MESTRES DO CONTO “WESTERN”: JOHNSTON MC CULLEY – AUTOR DE “O SINAL DO ZORRO” (5)

A NOITE DO ANO NOVO  (4ª e última parte)

Como prometido, aqui têm a conclusão do conto de Johnston McCulley publicado em 1949 n’O Mosquito nºs 1051 a 1054, com tradução de Raul Correia e um sugestivo cabeçalho desenhado por E. T. Coelho. Como muitos outros que figuraram na rubrica “Antologia de Contos de Acção”, este conto era oriundo da célebre revista americana The Saturday Evening Post, à qual já fizemos referência num artigo anterior.

Resumo: O Ranger Pat Malloy chega a Copper City, nas vésperas do Ano Novo, para visitar a sua noiva, e é informado pelo pai desta que a cidade poderá tornar-se um inferno quando começarem os festejos, à meia-noite, devido à presença de dois bandos rivais. Um deles é chefiado pelo desordeiro Bart French, que planeia vingar-se de Malloy (por este o ter prendido, em tempos) e de Ed Catlin, gerente da Companhia Mineira.

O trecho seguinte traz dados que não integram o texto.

-- ==== Sys2Proof/Machine/Ops.lean ====
section
/-! DEFINITION. The operations every block shares: the clock, the durations of the manual, the byte arrays of the staging areas, the table
rows, and the participation states read as sets. -/

namespace Sys2Proof.Machine

/-! ## The clock -/

/-- Time goes on to instant `t`, and never back: an event that is due at `t` happens at `t` or later (assumption 1). -/
def State.advanceTo (t : Ticks) (s : State) : State := { s with now := max s.now t }

/-- One unit of time passes. -/
def State.tick (s : State) : State := { s with now := s.now + 1 }

/-- A cell lasts 5 µs (R18). -/
def cellTime : Ticks := us 5

/-- A cell is sampled 2.5 µs into it (R18). -/
def sampleOffset : Ticks := 25

/-- A dominant cell is released 3.5 µs into it (R18). -/
def dominantTime : Ticks := 35

/-- A low stretch of 20 µs is a marker (R19). -/
def markerRecognition : Ticks := us 20

/-- A marker is driven for 40 µs (R19). -/
def markerDrive : Ticks := us 40

/-- A recognised stretch of 80 µs is a long marker (R19). -/
def longMarkerTime : Ticks := us 80

/-- The epoch period, 1.000 ms (R22). -/
def epochPeriod : Ticks := ms 1

/-- The entry period of LISTENING, 2.000 ms (R22). -/
def entryPeriod : Ticks := ms 2

/-- The settling delay before the EEPROM read, 1 ms (R156). -/
def settlingDelay : Ticks := ms 1

/-- The pause after a failed address phase attempt, 5 ms (R157). -/
def attemptPause : Ticks := ms 5

/-- The unit of holdoffs as stored, 10 ms (R109). -/
def holdoffUnit : Ticks := ms 10

/-- The unit of the silence threshold as stored, 10 µs (R109). -/
def silenceUnit : Ticks := us 10

/-- The unit of DWELL durations and AWAIT timeouts, 100 µs (R139). -/
def stepUnit : Ticks := us 100

/-- The snapshot discard time, 250 ms (R180). -/
def discardTime : Ticks := ms 250

/-! ## Participation states as sets -/

/-- LEARNING or IN_STEP: the station takes part in the group (R41). -/
def Participation.inGroup (p : Participation) : Bool := p = .learning || p = .inStep

/-- LISTENING, LEARNING or IN_STEP: the states in which the epoch timer runs (R22) and records are judged (R45). -/
def Participation.timed (p : Participation) : Bool := p = .listening || p = .learning || p = .inStep

/-- LISTENING to CONFLICT: the states in which the receiver runs (R20, R41). -/
def Participation.receiving (p : Participation) : Bool := p.timed || p = .isolated || p = .conflict

/-- The participation state of the station. -/
def State.participation (s : State) : Participation := s.pc.participation

/-- The port serves transactions in every participation state except RESET, from the first frame that begins after the release (R171). -/
def State.portServed (s : State) : Bool := s.participation ≠ .reset && !s.mp.deaf

/-! ## Table rows -/

/-- Entry `n` of the table. -/
def Gtu.entry (g : Gtu) (n : Pos) : Entry := g.entries[n]

/-- Entry `n` replaced. -/
def Gtu.setEntry (g : Gtu) (n : Pos) (e : Entry) : Gtu := { g with entries := g.entries.set n e }

/-- Every entry rewritten by its position. -/
def Gtu.mapEntries (g : Gtu) (f : Pos → Entry → Entry) : Gtu := { g with entries := tabulate fun n => f n (g.entry n) }

/-- The own entry (R61). -/
def State.ownEntry (s : State) : Entry := s.gtu.entry s.sl.ownPos

/-! ## Byte arrays -/

/-- What a byte reads as that no cell lists: both staging areas are 0x00 throughout after a full reset (R164). -/
def Memory.unlisted : Byte := 0x00#8

/-- The byte at index `a`. -/
def Memory.read : Memory → Nat → Byte
  | [], _ => Memory.unlisted
  | (b, w) :: m, a => if a = b then w else Memory.read m a

/-- The byte at index `a` becomes `v`, in the canonical form: indexes rising, and no cell that holds 0x00. -/
def Memory.write : Memory → Nat → Byte → Memory
  | [], a, v => if v = Memory.unlisted then [] else [(a, v)]
  | (b, w) :: m, a, v =>
    if a < b then
      if v = Memory.unlisted then (b, w) :: m else (a, v) :: (b, w) :: m
    else if a = b then
      if v = Memory.unlisted then m else (a, v) :: m
    else (b, w) :: Memory.write m a v

/-- The canonical form, above the index `lo` when there is one. -/
def Memory.wfAbove : Option Nat → Memory → Bool
  | _, [] => true
  | lo, (a, v) :: m => (match lo with | none => true | some b => decide (b < a)) && v != Memory.unlisted && Memory.wfAbove (some a) m

/-- The canonical form: indexes strictly rising, and no cell that holds 0x00. -/
def Memory.wf (m : Memory) : Bool := Memory.wfAbove none m

/-- The first `n` bytes of a byte array from index `a`. -/
def Memory.bytes (m : Memory) (a n : Nat) : List Byte := (List.range n).map fun i => m.read (a + i)

/-- Byte `i` of a list of bytes, 0x00 beyond its end. -/
def byteAt (l : List Byte) (i : Nat) : Byte := l.getD i 0x00#8

/-- Two bytes as a quantity, high byte first (Section 1.5, "Bit order"). -/
def be16 (hi lo : Byte) : Nat := 256 * hi.toNat + lo.toNat

end Sys2Proof.Machine
end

À meia-noite em ponto, estalam as primeiras salvas de tiros, celebrando a passagem do ano, mas Bart aproveita a oportunidade para alvejar traiçoeiramente Ed Catlin. Forçado a intervir, Malloy derruba French com uma coronhada, enquanto os seus cúmplices se refugiam no saloon onde tinham passado a noite a beber.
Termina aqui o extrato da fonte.